### [About this task]
Please start at the first line of the records beneath and quote each line exactly, ending with the line containing "hp => (h'.regs".

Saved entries

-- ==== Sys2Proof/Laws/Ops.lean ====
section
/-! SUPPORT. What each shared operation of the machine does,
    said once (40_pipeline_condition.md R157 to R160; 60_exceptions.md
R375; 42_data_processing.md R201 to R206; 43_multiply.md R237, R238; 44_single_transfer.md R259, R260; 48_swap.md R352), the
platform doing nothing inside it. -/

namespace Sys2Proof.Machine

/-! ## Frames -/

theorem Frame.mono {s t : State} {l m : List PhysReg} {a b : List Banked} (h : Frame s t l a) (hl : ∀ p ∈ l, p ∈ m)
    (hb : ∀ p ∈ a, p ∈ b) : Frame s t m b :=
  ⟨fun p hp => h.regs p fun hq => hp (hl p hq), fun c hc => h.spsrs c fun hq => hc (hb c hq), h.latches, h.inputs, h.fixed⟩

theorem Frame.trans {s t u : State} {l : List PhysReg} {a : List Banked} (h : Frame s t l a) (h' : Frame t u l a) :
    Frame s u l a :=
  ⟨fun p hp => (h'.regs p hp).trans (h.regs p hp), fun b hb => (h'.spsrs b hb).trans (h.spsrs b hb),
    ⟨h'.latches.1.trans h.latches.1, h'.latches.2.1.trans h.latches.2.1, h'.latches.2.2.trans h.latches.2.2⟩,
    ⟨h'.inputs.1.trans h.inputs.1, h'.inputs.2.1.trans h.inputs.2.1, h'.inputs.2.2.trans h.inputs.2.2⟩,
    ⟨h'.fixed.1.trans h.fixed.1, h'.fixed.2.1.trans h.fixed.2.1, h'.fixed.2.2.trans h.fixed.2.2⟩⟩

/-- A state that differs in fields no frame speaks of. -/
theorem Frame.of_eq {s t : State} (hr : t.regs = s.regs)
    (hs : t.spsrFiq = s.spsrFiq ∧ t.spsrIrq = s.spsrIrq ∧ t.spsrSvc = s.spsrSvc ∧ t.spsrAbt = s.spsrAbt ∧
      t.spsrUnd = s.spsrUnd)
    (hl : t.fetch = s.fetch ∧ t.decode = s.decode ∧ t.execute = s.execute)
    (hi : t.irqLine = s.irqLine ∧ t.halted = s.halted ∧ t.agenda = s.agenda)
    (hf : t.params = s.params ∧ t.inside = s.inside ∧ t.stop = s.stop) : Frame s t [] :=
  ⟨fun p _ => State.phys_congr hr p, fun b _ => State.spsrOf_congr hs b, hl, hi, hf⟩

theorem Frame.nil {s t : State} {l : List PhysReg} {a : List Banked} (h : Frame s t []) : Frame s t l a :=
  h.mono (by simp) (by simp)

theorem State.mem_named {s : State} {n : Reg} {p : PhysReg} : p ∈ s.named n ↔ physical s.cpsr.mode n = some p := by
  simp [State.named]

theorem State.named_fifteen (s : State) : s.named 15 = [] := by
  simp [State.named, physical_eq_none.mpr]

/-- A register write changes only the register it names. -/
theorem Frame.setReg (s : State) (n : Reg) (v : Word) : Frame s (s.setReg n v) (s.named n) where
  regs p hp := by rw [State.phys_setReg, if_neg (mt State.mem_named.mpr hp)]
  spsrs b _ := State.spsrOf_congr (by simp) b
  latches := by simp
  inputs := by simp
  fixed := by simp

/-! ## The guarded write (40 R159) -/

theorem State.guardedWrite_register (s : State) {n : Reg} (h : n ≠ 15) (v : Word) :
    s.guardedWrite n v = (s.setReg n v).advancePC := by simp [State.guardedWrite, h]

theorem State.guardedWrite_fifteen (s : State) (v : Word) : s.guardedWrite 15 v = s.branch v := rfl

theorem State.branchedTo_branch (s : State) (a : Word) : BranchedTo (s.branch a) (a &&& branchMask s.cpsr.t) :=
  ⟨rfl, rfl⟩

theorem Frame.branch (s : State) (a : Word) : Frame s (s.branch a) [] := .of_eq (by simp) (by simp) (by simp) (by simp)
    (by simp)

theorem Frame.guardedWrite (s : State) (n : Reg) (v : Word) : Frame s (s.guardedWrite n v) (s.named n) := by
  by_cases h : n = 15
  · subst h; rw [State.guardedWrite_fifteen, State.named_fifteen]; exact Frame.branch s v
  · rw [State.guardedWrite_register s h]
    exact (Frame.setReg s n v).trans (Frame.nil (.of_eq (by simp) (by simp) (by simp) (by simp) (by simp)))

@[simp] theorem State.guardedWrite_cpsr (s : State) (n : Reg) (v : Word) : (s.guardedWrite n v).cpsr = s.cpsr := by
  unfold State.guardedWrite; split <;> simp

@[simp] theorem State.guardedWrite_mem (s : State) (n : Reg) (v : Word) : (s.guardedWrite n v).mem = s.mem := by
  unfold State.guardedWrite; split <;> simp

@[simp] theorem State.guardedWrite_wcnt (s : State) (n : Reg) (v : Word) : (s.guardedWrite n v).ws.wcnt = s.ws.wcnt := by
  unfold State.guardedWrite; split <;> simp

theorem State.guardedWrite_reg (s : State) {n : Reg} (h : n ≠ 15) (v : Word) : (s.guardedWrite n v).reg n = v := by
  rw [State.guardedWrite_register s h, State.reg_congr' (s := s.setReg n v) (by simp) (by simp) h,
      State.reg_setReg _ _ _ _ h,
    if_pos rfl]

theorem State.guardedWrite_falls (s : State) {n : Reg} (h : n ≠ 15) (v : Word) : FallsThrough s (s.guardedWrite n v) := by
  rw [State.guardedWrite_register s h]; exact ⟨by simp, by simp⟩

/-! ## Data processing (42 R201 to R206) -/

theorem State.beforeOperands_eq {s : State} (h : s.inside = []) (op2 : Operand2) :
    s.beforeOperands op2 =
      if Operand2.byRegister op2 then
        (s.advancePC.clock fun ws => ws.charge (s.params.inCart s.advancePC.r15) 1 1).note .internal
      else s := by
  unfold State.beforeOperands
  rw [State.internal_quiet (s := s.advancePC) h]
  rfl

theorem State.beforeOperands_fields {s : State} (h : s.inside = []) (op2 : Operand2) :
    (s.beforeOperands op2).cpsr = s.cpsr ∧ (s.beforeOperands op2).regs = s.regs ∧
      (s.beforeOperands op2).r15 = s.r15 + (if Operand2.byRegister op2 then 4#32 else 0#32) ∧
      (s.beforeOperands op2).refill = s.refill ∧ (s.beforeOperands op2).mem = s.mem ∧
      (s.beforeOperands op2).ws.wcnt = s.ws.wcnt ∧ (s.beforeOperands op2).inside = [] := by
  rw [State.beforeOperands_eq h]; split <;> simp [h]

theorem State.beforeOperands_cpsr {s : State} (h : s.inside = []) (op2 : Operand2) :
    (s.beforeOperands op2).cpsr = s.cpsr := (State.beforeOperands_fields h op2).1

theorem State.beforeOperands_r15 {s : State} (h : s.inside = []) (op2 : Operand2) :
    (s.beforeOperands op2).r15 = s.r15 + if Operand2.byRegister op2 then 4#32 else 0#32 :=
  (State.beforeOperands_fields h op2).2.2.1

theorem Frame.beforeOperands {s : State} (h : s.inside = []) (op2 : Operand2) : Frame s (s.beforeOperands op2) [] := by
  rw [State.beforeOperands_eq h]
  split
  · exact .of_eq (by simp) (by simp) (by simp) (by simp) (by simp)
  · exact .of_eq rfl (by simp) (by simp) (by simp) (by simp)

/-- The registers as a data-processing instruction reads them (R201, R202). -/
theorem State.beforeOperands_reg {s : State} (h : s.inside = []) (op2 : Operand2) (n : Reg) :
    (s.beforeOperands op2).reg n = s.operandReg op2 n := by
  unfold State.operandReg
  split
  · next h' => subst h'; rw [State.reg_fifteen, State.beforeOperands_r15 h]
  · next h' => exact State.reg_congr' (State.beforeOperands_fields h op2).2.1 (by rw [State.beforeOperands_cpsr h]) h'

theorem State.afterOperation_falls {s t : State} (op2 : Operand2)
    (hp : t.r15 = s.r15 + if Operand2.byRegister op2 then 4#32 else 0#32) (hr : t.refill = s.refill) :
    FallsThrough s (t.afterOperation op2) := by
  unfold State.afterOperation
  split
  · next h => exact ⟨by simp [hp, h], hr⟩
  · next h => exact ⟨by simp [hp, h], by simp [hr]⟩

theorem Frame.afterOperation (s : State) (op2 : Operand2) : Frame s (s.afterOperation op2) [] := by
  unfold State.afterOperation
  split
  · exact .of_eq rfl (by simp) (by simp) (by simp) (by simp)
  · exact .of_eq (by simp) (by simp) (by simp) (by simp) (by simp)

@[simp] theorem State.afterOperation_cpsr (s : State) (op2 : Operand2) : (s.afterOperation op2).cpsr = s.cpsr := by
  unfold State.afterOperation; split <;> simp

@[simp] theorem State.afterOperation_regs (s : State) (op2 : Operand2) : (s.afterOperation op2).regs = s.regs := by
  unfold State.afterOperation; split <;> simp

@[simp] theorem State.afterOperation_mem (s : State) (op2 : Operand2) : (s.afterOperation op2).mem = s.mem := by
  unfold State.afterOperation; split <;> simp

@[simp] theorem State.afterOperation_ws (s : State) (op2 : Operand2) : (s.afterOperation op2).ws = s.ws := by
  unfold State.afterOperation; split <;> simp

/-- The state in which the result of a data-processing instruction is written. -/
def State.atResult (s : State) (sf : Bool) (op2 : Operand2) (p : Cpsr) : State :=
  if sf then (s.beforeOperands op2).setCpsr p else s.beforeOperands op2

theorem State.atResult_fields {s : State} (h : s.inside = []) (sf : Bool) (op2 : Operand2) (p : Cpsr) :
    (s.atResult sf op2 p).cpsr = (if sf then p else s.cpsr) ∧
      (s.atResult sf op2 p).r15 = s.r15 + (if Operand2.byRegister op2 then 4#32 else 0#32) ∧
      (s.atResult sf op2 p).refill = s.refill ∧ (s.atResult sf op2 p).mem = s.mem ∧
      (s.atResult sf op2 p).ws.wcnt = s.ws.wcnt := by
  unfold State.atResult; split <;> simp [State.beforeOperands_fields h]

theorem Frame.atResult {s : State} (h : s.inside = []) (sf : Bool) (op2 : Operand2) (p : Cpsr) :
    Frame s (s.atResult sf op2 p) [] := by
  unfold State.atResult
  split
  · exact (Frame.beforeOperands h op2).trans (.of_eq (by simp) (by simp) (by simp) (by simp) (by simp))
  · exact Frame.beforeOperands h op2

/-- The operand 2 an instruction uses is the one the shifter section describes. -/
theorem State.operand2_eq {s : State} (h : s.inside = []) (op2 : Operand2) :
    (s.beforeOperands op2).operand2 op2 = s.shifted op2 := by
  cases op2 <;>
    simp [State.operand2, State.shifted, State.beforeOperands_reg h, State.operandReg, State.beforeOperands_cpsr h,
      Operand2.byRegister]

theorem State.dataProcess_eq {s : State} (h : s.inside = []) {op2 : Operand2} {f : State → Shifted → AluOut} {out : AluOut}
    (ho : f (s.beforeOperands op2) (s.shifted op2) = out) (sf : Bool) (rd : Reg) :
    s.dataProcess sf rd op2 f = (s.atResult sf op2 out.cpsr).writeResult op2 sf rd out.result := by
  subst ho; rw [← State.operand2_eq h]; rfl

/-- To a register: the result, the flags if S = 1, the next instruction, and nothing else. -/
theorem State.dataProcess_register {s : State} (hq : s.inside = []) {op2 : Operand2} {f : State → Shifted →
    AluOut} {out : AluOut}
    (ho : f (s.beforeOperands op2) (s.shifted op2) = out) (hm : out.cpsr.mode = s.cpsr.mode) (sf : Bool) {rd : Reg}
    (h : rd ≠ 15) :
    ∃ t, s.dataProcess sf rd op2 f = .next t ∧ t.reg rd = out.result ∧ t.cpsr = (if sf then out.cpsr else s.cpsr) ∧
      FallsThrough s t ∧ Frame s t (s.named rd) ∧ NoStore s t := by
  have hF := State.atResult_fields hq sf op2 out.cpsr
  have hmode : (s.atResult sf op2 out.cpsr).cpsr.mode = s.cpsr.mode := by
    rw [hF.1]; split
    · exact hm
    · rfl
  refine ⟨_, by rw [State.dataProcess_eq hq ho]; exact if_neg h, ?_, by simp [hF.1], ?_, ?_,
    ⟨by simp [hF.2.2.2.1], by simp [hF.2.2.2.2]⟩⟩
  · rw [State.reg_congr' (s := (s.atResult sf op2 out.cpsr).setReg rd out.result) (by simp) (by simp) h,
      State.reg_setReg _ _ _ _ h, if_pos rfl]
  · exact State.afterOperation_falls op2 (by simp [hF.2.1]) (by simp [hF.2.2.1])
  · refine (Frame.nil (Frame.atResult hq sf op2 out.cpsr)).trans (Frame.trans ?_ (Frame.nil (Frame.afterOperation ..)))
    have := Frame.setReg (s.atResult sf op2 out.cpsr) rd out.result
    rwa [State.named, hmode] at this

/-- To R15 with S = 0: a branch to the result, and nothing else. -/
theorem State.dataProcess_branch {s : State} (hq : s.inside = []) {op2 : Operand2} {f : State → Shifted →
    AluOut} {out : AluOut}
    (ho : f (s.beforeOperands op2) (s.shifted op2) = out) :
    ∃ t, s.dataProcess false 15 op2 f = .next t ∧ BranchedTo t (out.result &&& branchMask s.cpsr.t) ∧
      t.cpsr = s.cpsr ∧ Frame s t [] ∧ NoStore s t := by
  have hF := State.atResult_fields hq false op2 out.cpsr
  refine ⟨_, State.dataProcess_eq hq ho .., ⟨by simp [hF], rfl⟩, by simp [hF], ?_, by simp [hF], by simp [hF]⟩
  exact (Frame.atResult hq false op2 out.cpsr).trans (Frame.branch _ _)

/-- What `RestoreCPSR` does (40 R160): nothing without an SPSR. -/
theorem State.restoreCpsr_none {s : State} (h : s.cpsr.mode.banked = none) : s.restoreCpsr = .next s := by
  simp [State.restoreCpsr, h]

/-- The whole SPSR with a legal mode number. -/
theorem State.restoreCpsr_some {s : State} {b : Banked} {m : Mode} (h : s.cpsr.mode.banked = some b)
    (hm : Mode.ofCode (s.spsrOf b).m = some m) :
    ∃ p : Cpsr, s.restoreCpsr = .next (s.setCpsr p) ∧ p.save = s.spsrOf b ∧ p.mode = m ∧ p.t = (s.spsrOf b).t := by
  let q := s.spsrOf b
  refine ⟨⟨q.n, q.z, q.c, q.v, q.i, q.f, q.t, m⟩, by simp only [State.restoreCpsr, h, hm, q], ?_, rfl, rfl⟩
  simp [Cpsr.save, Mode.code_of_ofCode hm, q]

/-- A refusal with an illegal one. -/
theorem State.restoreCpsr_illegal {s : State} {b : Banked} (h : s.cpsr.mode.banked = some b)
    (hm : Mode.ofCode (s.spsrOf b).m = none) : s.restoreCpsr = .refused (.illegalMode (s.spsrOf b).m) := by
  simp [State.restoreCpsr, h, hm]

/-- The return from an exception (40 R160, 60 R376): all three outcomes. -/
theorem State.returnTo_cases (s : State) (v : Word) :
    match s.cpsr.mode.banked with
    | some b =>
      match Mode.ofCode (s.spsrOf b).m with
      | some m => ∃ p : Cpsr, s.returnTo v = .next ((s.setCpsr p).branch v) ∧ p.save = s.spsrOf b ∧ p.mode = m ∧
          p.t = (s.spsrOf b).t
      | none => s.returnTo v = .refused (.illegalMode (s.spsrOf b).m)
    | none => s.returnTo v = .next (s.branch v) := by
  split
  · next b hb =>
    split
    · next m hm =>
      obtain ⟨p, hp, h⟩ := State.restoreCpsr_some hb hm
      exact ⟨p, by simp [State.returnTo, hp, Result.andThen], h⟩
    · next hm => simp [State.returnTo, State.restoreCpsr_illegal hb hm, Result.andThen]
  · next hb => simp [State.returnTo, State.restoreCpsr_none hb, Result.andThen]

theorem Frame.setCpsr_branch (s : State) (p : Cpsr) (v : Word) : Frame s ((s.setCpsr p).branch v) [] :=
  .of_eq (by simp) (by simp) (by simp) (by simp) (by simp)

### [Answer to this exercise]
-- ==== Sys2Proof/Laws/Ops.lean ====
section
/-! SUPPORT. What each shared operation of the machine does,
    said once (40_pipeline_condition.md R157 to R160; 60_exceptions.md
R375; 42_data_processing.md R201 to R206; 43_multiply.md R237, R238; 44_single_transfer.md R259, R260; 48_swap.md R352), the
platform doing nothing inside it. -/

namespace Sys2Proof.Machine

/-! ## Frames -/

theorem Frame.mono {s t : State} {l m : List PhysReg} {a b : List Banked} (h : Frame s t l a) (hl : ∀ p ∈ l, p ∈ m)
    (hb : ∀ p ∈ a, p ∈ b) : Frame s t m b :=
  ⟨fun p hp => h.regs p fun hq => hp (hl p hq), fun c hc => h.spsrs c fun hq => hc (hb c hq), h.latches, h.inputs, h.fixed⟩

theorem Frame.trans {s t u : State} {l : List PhysReg} {a : List Banked} (h : Frame s t l a) (h' : Frame t u l a) :
    Frame s u l a :=
  ⟨fun p hp => (h'.regs p hp).trans (h.regs p hp), fun b hb => (h'.spsrs b hb).trans (h.spsrs b hb),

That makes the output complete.